**EXERCISE AIM:** A faithful transcription of all the records is required.
*** Opening GIVEN DATA ***
-- ==== Sys2Proof/Certificates/Slice0/Obligations.lean ====
section
/-! DEFINITION. The statements for the provers. `∃ t, exec i s = .next t ∧ t = { s with x := t.x } ∧ ...` says that the
instruction answers a next state, that only the named fields may differ, and what they become. -/

open Sys2Proof Sys2Proof.Machine

namespace Sys2Proof.Spec

/-- Byte `j` of a value, little-endian (20_memory.md R95). -/
def byteAt (v : Word) (j : Nat) : Byte := (v >>> (8 * j)).setWidth 8

/-- Address `j` of an access at `a`. -/
def addrAt (a : Word) (j : Nat) : Nat := (a + BitVec.ofNat 32 j).toNat

/-- The access is aligned and all its bytes are unprotected RAM: the conditions of 20_memory.md R96. -/
def RamAccess (p : Platform) (a : Word) (n : Nat) : Prop :=
  a.toNat % n = 0 ∧ ∀ j, j < n →
    p.mapped (a + BitVec.ofNat 32 j) = .ram ∧ p.isProtected (a + BitVec.ofNat 32 j) = false

/-- The access is a bus error: the conditions of 20_memory.md R100. -/
def BusErrorAccess (p : Platform) (a : Word) (n : Nat) : Prop :=
  a.toNat % n ≠ 0 ∨ ∃ j, j < n ∧
    (p.isProtected (a + BitVec.ofNat 32 j) = true ∨ p.mapped (a + BitVec.ofNat 32 j) = .nothing)

/-- Memory holds the `n` bytes of `v` at `a`. -/
def Holds (m : Memory) (a : Word) (n : Nat) (v : Word) : Prop :=
  ∀ j, j < n → m.readByte (addrAt a j) = some (byteAt v j)

/-- The `n`-byte value `v` is read from `a`: its byte `j` is the one memory holds there, if something has written it, and
any value else (20_memory.md R96). -/
def ReadsFrom (look : Nat → Option Byte) (a : Word) (n : Nat) (v : Word) : Prop :=
  v.toNat < 2 ^ (8 * n) ∧ ∀ j, j < n → ∀ b, look (addrAt a j) = some b → byteAt v j = b

/-- `m'` is `m` with the `n` bytes at `a` replaced by those of `v`, every other address reading as before. -/
def Stored (m m' : Memory) (a : Word) (n : Nat) (v : Word) : Prop :=
  Holds m' a n v ∧ ∀ b, (∀ j, j < n → b ≠ addrAt a j) → m'.readByte b = m.readByte b

/-- The block's SRAM byte `k` of a unit at pointer `ptr`. -/
def unitByte (f : FifoChan) (ptr : BitVec 17) (k : Nat) : Nat := f.pbase + ptr.toNat + k

/-- An SRAM block with the bytes of a unit `v` stored at pointer `ptr`, every other byte as before. -/
def UnitStored (f : FifoChan) (ptr : BitVec 17) (v : Word) (m m' : Memory) : Prop :=
  (∀ k, k < f.unit → m'.readByte (unitByte f ptr k) = some (byteAt v k)) ∧
  ∀ b, (∀ k, k < f.unit → b ≠ unitByte f ptr k) → m'.readByte b = m.readByte b

/-- The unit `v` is read at pointer `ptr`: its byte `k` is the one the block holds there, if something has written it,
and any value else. -/
def UnitReads (f : FifoChan) (ptr : BitVec 17) (m : Memory) (v : Word) : Prop :=
  v.toNat < 2 ^ (8 * f.unit) ∧ ∀ k, k < f.unit → ∀ b, m.readByte (unitByte f ptr k) = some b → byteAt v k = b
*** Closing GIVEN DATA ***
**SOLUTION:**
-- ==== Sys2Proof/Certificates/Slice0/Obligations.lean ====
section
/-! DEFINITION. The statements for the provers. `∃ t, exec i s = .next t ∧ t = { s with x := t.x } ∧ ...` says that the
instruction answers a next state, that only the named fields may differ, and what they become. -/

open Sys2Proof Sys2Proof.Machine

namespace Sys2Proof.Spec

/-- Byte `j` of a value, little-endian (20_memory.md R95). -/
def byteAt (v : Word) (j : Nat) : Byte := (v >>> (8 * j)).setWidth 8

/-- Address `j` of an access at `a`. -/
def addrAt (a : Word) (j : Nat) : Nat := (a + BitVec.ofNat 32 j).toNat

/-- The access is aligned and all its bytes are unprotected RAM: the conditions of 20_memory.md R96. -/
def RamAccess (p : Platform) (a : Word) (n : Nat) : Prop :=
  a.toNat % n = 0 ∧ ∀ j, j < n →
    p.mapped (a + BitVec.ofNat 32 j) = .ram ∧ p.isProtected (a + BitVec.ofNat 32 j) = false

/-- The access is a bus error: the conditions of 20_memory.md R100. -/
def BusErrorAccess (p : Platform) (a : Word) (n : Nat) : Prop :=
  a.toNat % n ≠ 0 ∨ ∃ j, j < n ∧
    (p.isProtected (a + BitVec.ofNat 32 j) = true ∨ p.mapped (a + BitVec.ofNat 32 j) = .nothing)

/-- Memory holds the `n` bytes of `v` at `a`. -/
def Holds (m : Memory) (a : Word) (n : Nat) (v : Word) : Prop :=
  ∀ j, j < n → m.readByte (addrAt a j) = some (byteAt v j)

/-- The `n`-byte value `v` is read from `a`: its byte `j` is the one memory holds there, if something has written it, and
any value else (20_memory.md R96). -/
def ReadsFrom (look : Nat → Option Byte) (a : Word) (n : Nat) (v : Word) : Prop :=
  v.toNat < 2 ^ (8 * n) ∧ ∀ j, j < n → ∀ b, look (addrAt a j) = some b → byteAt v j = b

/-- `m'` is `m` with the `n` bytes at `a` replaced by those of `v`, every other address reading as before. -/
def Stored (m m' : Memory) (a : Word) (n : Nat) (v : Word) : Prop :=
  Holds m' a n v ∧ ∀ b, (∀ j, j < n → b ≠ addrAt a j) → m'.readByte b = m.readByte b

/-- The block's SRAM byte `k` of a unit at pointer `ptr`. -/
def unitByte (f : FifoChan) (ptr : BitVec 17) (k : Nat) : Nat := f.pbase + ptr.toNat + k

/-- An SRAM block with the bytes of a unit `v` stored at pointer `ptr`, every other byte as before. -/
def UnitStored (f : FifoChan) (ptr : BitVec 17) (v : Word) (m m' : Memory) : Prop :=
  (∀ k, k < f.unit → m'.readByte (unitByte f ptr k) = some (byteAt v k)) ∧
  ∀ b, (∀ k, k < f.unit → b ≠ unitByte f ptr k) → m'.readByte b = m.readByte b

/-- The unit `v` is read at pointer `ptr`: its byte `k` is the one the block holds there, if something has written it,
and any value else. -/
def UnitReads (f : FifoChan) (ptr : BitVec 17) (m : Memory) (v : Word) : Prop :=
  v.toNat < 2 ^ (8 * f.unit) ∧ ∀ k, k < f.unit → ∀ b, m.readByte (unitByte f ptr k) = some b → byteAt v k = b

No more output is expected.